OK. A new bug has been filed here, Bug 510645 - Kdump Kernel Stops on Dell Machines at: Checking 'hlt' instruction
This request was evaluated by Red Hat Product Management for inclusion in a Red Hat Enterprise Linux maintenance release. Product Management has requested further review of this request by Red Hat Engineering, for potential inclusion in a Red Hat Enterprise Linux Update release for currently deployed products. This request is not yet committed for inclusion in an Update release.

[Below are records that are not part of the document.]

-- ==== Sys2Proof/Tests/Slice0.lean ====
section
/-! SUPPORT. Tests: the checks on ill-formed terms, the decoding of every constructor's word, single steps and source lines
with the results that 95_test_vectors.md gives (its row is named in each comment), and the witnesses that the hypotheses of
the statements are met. -/

namespace Sys2Proof.Tests

open Sys2Proof Sys2Proof.Machine

/-! ## The checks refuse ill-formed terms -/

/-- Forms outside the table of 30_encoding.md R97, one for each mnemonic that has one; JUMP and JMPZ have none. -/
theorem test_illegal_forms_refused :
    [Legal .nop .immediate, Legal .add .special, Legal .sub .special, Legal .mul .special, Legal .div .special,
      Legal .halt .special, Legal .lod .special, Legal .sto .immediate, Legal .not .indirect, Legal .and .indirect,
      Legal .cmpl .immediate, Legal .cmpz .indirect] = List.replicate 12 false := by decide

/-- 24 of the 56 forms are illegal, 32 legal (30_encoding.md R97). -/
theorem test_legal_form_count :
    (Mnemonic.all.flatMap fun m => [AddrMode.direct, .immediate, .indirect, .special].map (Legal m)).countP id = 32 := by
  decide

/-- A map that gives two mnemonics one base opcode is none the spec admits (00_scope.md R6). -/
theorem test_opmap_not_injective_refused :
    (OpMap.wellFormed ⟨fun m => if m = .cmpz then 0 else Config.opMap.code m⟩) = false := by decide

/-- The default map is admitted. -/
theorem test_default_opmap : Config.opMap.wellFormed = true := by decide

/-- A width too small for the code indices is refused, the least one admitted is 10 (00_scope.md R6). -/
theorem test_width_bounds : Config.widthOk 9 = false ∧ Config.widthOk 10 = true ∧ Config.widthOk Config.width = true := by
  decide

/-- Instructions are well formed by construction: the one with the most modes and the one with the fewest. -/
theorem test_instr_wellFormed : (Instr.jmpzSpecial 511 : Instr).wellFormed = true ∧ (Instr.not 0 : Instr).wellFormed = true := by decide

/-- Data stores out of canonical form are refused: a slot holding 0 listed, an index listed twice, falling indices, an index
of no slot. -/
theorem test_memory_form_refused :
    [[(3, 0)], [(3, 1), (3, 2)], [(4, 1), (3, 1)], [(512, 1)], [(0, 1), (511, 1)]].map (Memory.wf (w := Config.width)) =
      [false, false, false, false, true] := by decide

/-! ## Decoding: the opcode bits are base opcode, mode, parity (30_encoding.md R91, R92, R96) -/

theorem test_decode_nop :
    decodeTableWord 8 0b00000000 = some (.nop 0) := by decide

theorem test_decode_add :
    decodeTableWord 8 0b00001001 = some (.addDirect 0) ∧ decodeTableWord 8 0b00001010 = some (.addImmediate 0) ∧
      decodeTableWord 8 0b00001100 = some (.addIndirect 0) := by decide

theorem test_decode_sub :
    decodeTableWord 8 0b00010001 = some (.subDirect 0) ∧ decodeTableWord 8 0b00010010 = some (.subImmediate 0) ∧
      decodeTableWord 8 0b00010100 = some (.subIndirect 0) := by decide

theorem test_decode_mul :
    decodeTableWord 8 0b00011000 = some (.mulDirect 0) ∧ decodeTableWord 8 0b00011011 = some (.mulImmediate 0) ∧
      decodeTableWord 8 0b00011101 = some (.mulIndirect 0) := by decide

theorem test_decode_div :
    decodeTableWord 8 0b00100001 = some (.divDirect 0) ∧ decodeTableWord 8 0b00100010 = some (.divImmediate 0) ∧
      decodeTableWord 8 0b00100100 = some (.divIndirect 0) := by decide

theorem test_decode_halt :
    decodeTableWord 8 0b00101000 = some (.halt 0) := by decide

theorem test_decode_jump :
    decodeTableWord 8 0b00110000 = some (.jumpDirect 0) ∧ decodeTableWord 8 0b00110011 = some (.jumpImmediate 0) ∧
      decodeTableWord 8 0b00110101 = some (.jumpIndirect 0) ∧ decodeTableWord 8 0b00110110 = some (.jumpSpecial 0) := by decide

theorem test_decode_jmpz :
    decodeTableWord 8 0b00111001 = some (.jmpzDirect 0) ∧ decodeTableWord 8 0b00111010 = some (.jmpzImmediate 0) ∧
      decodeTableWord 8 0b00111100 = some (.jmpzIndirect 0) ∧ decodeTableWord 8 0b00111111 = some (.jmpzSpecial 0) := by decide

theorem test_decode_lod :
    decodeTableWord 8 0b01000001 = some (.lodDirect 0) ∧ decodeTableWord 8 0b01000010 = some (.lodImmediate 0) ∧
      decodeTableWord 8 0b01000100 = some (.lodIndirect 0) := by decide

theorem test_decode_sto :
    decodeTableWord 8 0b01001000 = some (.stoDirect 0) ∧ decodeTableWord 8 0b01001101 = some (.stoIndirect 0) := by decide

theorem test_decode_not :
    decodeTableWord 8 0b01010000 = some (.not 0) := by decide

theorem test_decode_and :
    decodeTableWord 8 0b01011001 = some (.andDirect 0) ∧ decodeTableWord 8 0b01011010 = some (.andImmediate 0) := by decide

theorem test_decode_cmpl :
    decodeTableWord 8 0b01100000 = some (.cmpl 0) := by decide

theorem test_decode_cmpz :
    decodeTableWord 8 0b01101001 = some (.cmpz 0) := by decide

/-- The `arg` of an entry is taken whole: bits from 8 up (log 6). -/
theorem test_decode_arg : decodeTableWord 40 (0b01000010 + 256 * 0xFFFFFFFD) = some (.lodImmediate (-3)) := by decide

/-- Rows E1 to E13: the encoder. -/
theorem test_encode_rows :
    [encodeOpcode 0 .direct, encodeOpcode 0 .immediate, encodeOpcode 0 .indirect, encodeOpcode 0 .special,
      encodeOpcode 1 .direct, encodeOpcode 8 .immediate, encodeOpcode 13 .special, encodeOpcode 14 .direct,
      encodeOpcode 16 .direct, encodeOpcode 21 .immediate, encodeOpcode 31 .direct, encodeOpcode 31 .indirect,
      encodeOpcode 31 .special] =
      [0x00, 0x03, 0x05, 0x06, 0x09, 0x42, 0x6F, 0x71, 0x81, 0xAA, 0xF9, 0xFC, 0xFF] := by decide

/-- Rows F4 to F7: odd parity, odd parity of an unassigned base, unassigned base 14, an illegal form. -/
theorem test_decode_refusals :
    [decodeOpcode Config.opMap 0x08, decodeOpcode Config.opMap 0x70, decodeOpcode Config.opMap 0x71,
      decodeOpcode Config.opMap 0x0F] =
      [.error (.parity 0x08), .error (.parity 0x70), .error (.unassignedOpcode 14), .error (.illegalInstruction 3)] := by
  decide

/-! ## Single steps -/

/-- A machine whose next step fetches `(opcode, arg)`, NOPs standing before it. -/
def cpu (acc pc : Word) (data : Memory) (opcode : BitVec 8) (arg : Word) : State where
  acc := acc
  pc := pc
  halted := false
  data := data
  code := List.replicate pc.toNat ⟨0, 0⟩ ++ [⟨opcode, arg⟩]
  changedDataIndex := none

/-- What a step leaves in `acc` and `pc`, its result and its signal. -/
def outcome (s : State) : Word × Word × StepResult × Bool :=
  ((stepReport s).state.acc, (stepReport s).state.pc, (stepReport s).result, (stepReport s).haltSignal)

/-- The largest and the smallest word. -/
def MAX : Word := 2147483647
def MIN : Word := -2147483648

/-- Rows N1, N2. -/
theorem test_nop :
    outcome (cpu 3 2 [] 0x00 0) = (3, 3, .done, false) ∧
      outcome (cpu 3 2 [] 0x00 99) = (3, 3, .done, false) := by decide

/-- Rows N3, N4: HALT, then HALT again. -/
theorem test_halt :
    outcome (cpu 3 2 [] 0x28 0) = (3, 2, .done, true) ∧ (stepReport (cpu 3 2 [] 0x28 0)).state.halted = true ∧
      stepReport (stepReport (cpu 3 2 [] 0x28 0)).state = stepReport (cpu 3 2 [] 0x28 0) := by decide

/-- Rows A1, A22, A23. -/
theorem test_addDirect :
    outcome (cpu 5 0 [(10, 3)] 0x09 10) = (8, 1, .done, false) ∧
      outcome (cpu 1 0 [] 0x09 512) = (1, 0, .fault (.dataAccess 512), true) ∧
      outcome (cpu 1 0 [] 0x09 (-1)) = (1, 0, .fault (.dataAccess (-1)), true) := by decide

/-- Rows A6, A7. -/
theorem test_addImmediate :
    outcome (cpu MAX 7 [] 0x0A (-1)) = (2147483646, 8, .done, false) ∧
      outcome (cpu MAX 7 [] 0x0A 1) = (MIN, 8, .done, false) := by decide

/-- Rows A19, A20, A21. -/
theorem test_addIndirect :
    outcome (cpu 1 0 [(20, 30), (30, 41)] 0x0C 20) = (42, 1, .done, false) ∧
      outcome (cpu 1 0 [(20, 512)] 0x0C 20) = (1, 0, .fault (.dataAccess 512), true) ∧
      outcome (cpu 1 0 [(20, -1)] 0x0C 20) = (1, 0, .fault (.dataAccess (-1)), true) := by decide

/-- Row A2. -/
theorem test_subDirect :
    outcome (cpu 5 0 [(10, 3)] 0x11 10) = (2, 1, .done, false) := by decide

/-- Row A8. -/
theorem test_subImmediate :
    outcome (cpu MIN 0 [] 0x12 1) = (MAX, 1, .done, false) := by decide

/-- Row A27. -/
theorem test_subIndirect :
    outcome (cpu 10 0 [(10, 11), (11, 4)] 0x14 10) = (6, 1, .done, false) := by decide

/-- Row A3. -/
theorem test_mulDirect :
    outcome (cpu 5 0 [(10, 3)] 0x18 10) = (15, 1, .done, false) := by decide

/-- Rows A9, A10, A11. -/
theorem test_mulImmediate :
    outcome (cpu MIN 0 [] 0x1B 2) = (0, 1, .done, false) ∧
      outcome (cpu 65536 0 [] 0x1B 65536) = (0, 1, .done, false) ∧
      outcome (cpu MIN 0 [] 0x1B (-1)) = (MIN, 1, .done, false) := by decide

/-- Row A28. -/
theorem test_mulIndirect :
    outcome (cpu (-3) 0 [(10, 10)] 0x1D 10) = (-30, 1, .done, false) := by decide

/-- Rows A4, A5, F9. -/
theorem test_divDirect :
    outcome (cpu 5 0 [(10, 3)] 0x21 10) = (1, 1, .done, false) ∧
      outcome (cpu 5 0 [] 0x21 10) = (5, 0, .fault .divideByZero, true) ∧
      outcome (cpu 9 0 [] 0x21 512) = (9, 0, .fault (.dataAccess 512), true) := by decide

/-- Rows A13, A14, A16, A17. -/
theorem test_divImmediate :
    outcome (cpu (-7) 0 [] 0x22 2) = (-3, 1, .done, false) ∧
      outcome (cpu 7 0 [] 0x22 (-2)) = (-3, 1, .done, false) ∧
      outcome (cpu MIN 0 [] 0x22 (-1)) = (MIN, 1, .done, false) ∧
      outcome (cpu 9 3 [] 0x22 0) = (9, 3, .fault .divideByZero, true) := by decide

/-- Rows A25, F10, F12: the divisor is 0; the host puts 3 there; the next step divides, and the machine stays HALTED. -/
theorem test_divIndirect :
    outcome (cpu 9 0 [(20, 30)] 0x24 20) = (9, 0, .fault .divideByZero, true) ∧
      outcome (hostSetData (stepReport (cpu 9 0 [(20, 30)] 0x24 20)).state 30 3) = (3, 1, .done, false) ∧
      (stepReport (hostSetData (stepReport (cpu 9 0 [(20, 30)] 0x24 20)).state 30 3)).state.halted = true := by decide

/-- Rows J1, J2, J3. -/
theorem test_jumpDirect :
    outcome (cpu 0 4 [] 0x30 3) = (0, 7, .done, false) ∧
      outcome (cpu 0 4 [] 0x30 (-4)) = (0, 0, .done, false) ∧
      outcome (cpu 0 4 [] 0x30 0) = (0, 4, .done, false) := by decide

/-- Rows J5, J7. -/
theorem test_jumpImmediate :
    outcome (cpu 0 4 [] 0x33 9) = (0, 9, .done, false) ∧
      outcome (cpu 0 4 [] 0x33 (-1)) = (0, -1, .done, false) := by decide

/-- Rows J8, J10. -/
theorem test_jumpIndirect :
    outcome (cpu 0 4 [(16, -2)] 0x35 16) = (0, 2, .done, false) ∧
      outcome (cpu 0 4 [] 0x35 600) = (0, 4, .fault (.dataAccess 600), true) := by decide

/-- Rows J9, J11. -/
theorem test_jumpSpecial :
    outcome (cpu 0 4 [(16, 2)] 0x36 16) = (0, 2, .done, false) ∧
      outcome (cpu 0 4 [] 0x36 (-5)) = (0, 4, .fault (.dataAccess (-5)), true) := by decide

/-- Rows J13, J14. -/
theorem test_jmpzDirect :
    outcome (cpu 0 4 [] 0x39 3) = (0, 7, .done, false) ∧
      outcome (cpu 1 4 [] 0x39 3) = (1, 5, .done, false) := by decide

/-- Rows J15, J16. -/
theorem test_jmpzImmediate :
    outcome (cpu 0 4 [] 0x3A 9) = (0, 9, .done, false) ∧
      outcome (cpu (-1) 4 [] 0x3A 9) = (-1, 5, .done, false) := by decide

/-- Row J17. -/
theorem test_jmpzIndirect :
    outcome (cpu 0 4 [(16, 5)] 0x3C 16) = (0, 9, .done, false) := by decide

/-- Rows J18, J19, J20. -/
theorem test_jmpzSpecial :
    outcome (cpu 0 4 [(16, 2)] 0x3F 16) = (0, 2, .done, false) ∧
      outcome (cpu 7 4 [] 0x3F 600) = (7, 5, .done, false) ∧
      outcome (cpu 0 4 [] 0x3F 600) = (0, 4, .fault (.dataAccess 600), true) := by decide

/-- Rows L1, L5, L6. -/
theorem test_lodDirect :
    outcome (cpu 99 0 [(10, -3)] 0x41 10) = (-3, 1, .done, false) ∧
      outcome (cpu 1 0 [(511, 6)] 0x41 511) = (6, 1, .done, false) ∧
      outcome (cpu 1 0 [] 0x41 512) = (1, 0, .fault (.dataAccess 512), true) := by decide

/-- Rows L2, L3. -/
theorem test_lodImmediate :
    outcome (cpu 99 0 [] 0x42 (-3)) = (-3, 1, .done, false) ∧
      outcome (cpu 0 0 [] 0x42 2147483647) = (MAX, 1, .done, false) := by decide

/-- Rows L4, L7. -/
theorem test_lodIndirect :
    outcome (cpu 99 0 [(10, 11), (11, 77)] 0x44 10) = (77, 1, .done, false) ∧
      outcome (cpu 1 0 [(10, 512)] 0x44 10) = (1, 0, .fault (.dataAccess 512), true) := by decide

/-- Rows L9, L10, L11, L12: the data store and `changedDataIndex` after STO direct. -/
theorem test_stoDirect :
    (stepReport (cpu 42 0 [] 0x48 10)).state.data = [(10, 42)] ∧
      (stepReport (cpu 42 0 [] 0x48 511)).state.changedDataIndex = some 511 ∧
      (stepReport (cpu 42 0 [] 0x48 512)).state = { cpu 42 0 [] 0x48 512 with pc := 1 } ∧
      (stepReport (cpu 42 0 [] 0x48 (-1))).state = { cpu 42 0 [] 0x48 (-1) with pc := 1 } := by decide

/-- Rows L13, L14, L15, L16: STO indirect. -/
theorem test_stoIndirect :
    (stepReport (cpu 42 0 [(10, 11)] 0x4D 10)).state.data = [(10, 11), (11, 42)] ∧
      (stepReport (cpu 42 0 [(10, 600)] 0x4D 10)).state = { cpu 42 0 [(10, 600)] 0x4D 10 with pc := 1 } ∧
      (stepReport (cpu 42 0 [(10, 10)] 0x4D 10)).state.data = [(10, 42)] ∧
      outcome (cpu 42 0 [] 0x4D 600) = (42, 0, .fault (.dataAccess 600), true) := by decide

/-- Rows G1, G3. -/
theorem test_not :
    outcome (cpu 0 0 [] 0x50 0) = (1, 1, .done, false) ∧
      outcome (cpu (-5) 0 [] 0x50 0) = (0, 1, .done, false) := by decide

/-- Rows G7, G8, G9, G13. -/
theorem test_andDirect :
    outcome (cpu 6 0 [(10, 9)] 0x59 10) = (1, 1, .done, false) ∧
      outcome (cpu 0 0 [(10, 9)] 0x59 10) = (0, 1, .done, false) ∧
      outcome (cpu 5 0 [] 0x59 10) = (0, 1, .done, false) ∧
      outcome (cpu 0 0 [] 0x59 512) = (0, 0, .fault (.dataAccess 512), true) := by decide

/-- Rows G10, G12. -/
theorem test_andImmediate :
    outcome (cpu 5 0 [] 0x5A 0) = (0, 1, .done, false) ∧
      outcome (cpu 2 0 [] 0x5A 1) = (1, 1, .done, false) := by decide

/-- Rows G15, G16, G17, G18. -/
theorem test_cmpl :
    outcome (cpu 9 0 [(10, -1)] 0x60 10) = (1, 1, .done, false) ∧
      outcome (cpu 9 0 [] 0x60 10) = (0, 1, .done, false) ∧
      outcome (cpu 9 0 [(10, MIN)] 0x60 10) = (1, 1, .done, false) ∧
      outcome (cpu (-9) 0 [(10, 1)] 0x60 10) = (0, 1, .done, false) := by decide

/-- Rows G21, G22, G23. -/
theorem test_cmpz :
    outcome (cpu 9 0 [] 0x69 10) = (1, 1, .done, false) ∧
      outcome (cpu 0 0 [(10, 4)] 0x69 10) = (0, 1, .done, false) ∧
      outcome (cpu 9 0 [] 0x69 (-1)) = (9, 0, .fault (.dataAccess (-1)), true) := by decide

/-- Rows F1, F2, F3: Code-Access. -/
theorem test_code_access :
    (stepReport State.reset).result = .fault (.codeAccess 0) ∧
      (stepReport { cpu 0 0 [] 0x00 0 with pc := 1 }).result = .fault (.codeAccess 1) ∧
      (stepReport { cpu 0 0 [] 0x00 0 with pc := -1 }).result = .fault (.codeAccess (-1)) := by decide

/-- Row F14: `pc` one past the end of a full code store. -/
theorem test_code_access_full : (stepReport { cpu 0 255 [] 0x00 0 with pc := 256 }).result = .fault (.codeAccess 256) := by
  unfold stepReport stepReportWith fetchDecode
  rw [codeRead_of_out (.inr (by simp only [cpu, State.codeSize, List.length_append, List.length_replicate]; decide))]
  rfl

/-- Rows F4 to F8, A24, N5: the faults of decode come before any operand. -/
theorem test_fault_order :
    [(stepReport (cpu 1 0 [] 0x08 600)).result, (stepReport (cpu 1 0 [] 0x70 0)).result,
      (stepReport (cpu 1 0 [] 0x71 0)).result, (stepReport (cpu 1 0 [] 0x0F 600)).result,
      (stepReport (cpu 9 0 [] 0x27 10)).result, (stepReport (cpu 3 2 [] 0x03 0)).result] =
      [.fault (.parity 0x08), .fault (.parity 0x70), .fault (.unassignedOpcode 14), .fault (.illegalInstruction 3),
        .fault (.illegalInstruction 3), .fault (.illegalInstruction 1)] := by decide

Release note updated. If any revisions are required, please set the "requires_release_notes" flag to "?" and edit the "Release Notes" field accordingly. All revisions will be proofread by the Engineering Content Services team. Diffed Contents: @@ -1 +1 @@ -Note that this problem can be workaround if encountered by setting hpet=off in the KDUMP_COMMANDLINE_APPEND variable in /et/csysconfig//kdump.conf+Note that this problem can be workaround if encountered by setting hpet=off in the KDUMP_COMMANDLINE_APPEND variable in /etc/sysconfig/kdump.conf
in kernel-2.6.18-168.el5 You can download this test kernel from http://people.redhat.com/dzickus/el5 Please do NOT transition this bugzilla state to VERIFIED until our QE team has sent specific instructions indicating when to do so. However feel free to provide a comment indicating that this fix has been verified.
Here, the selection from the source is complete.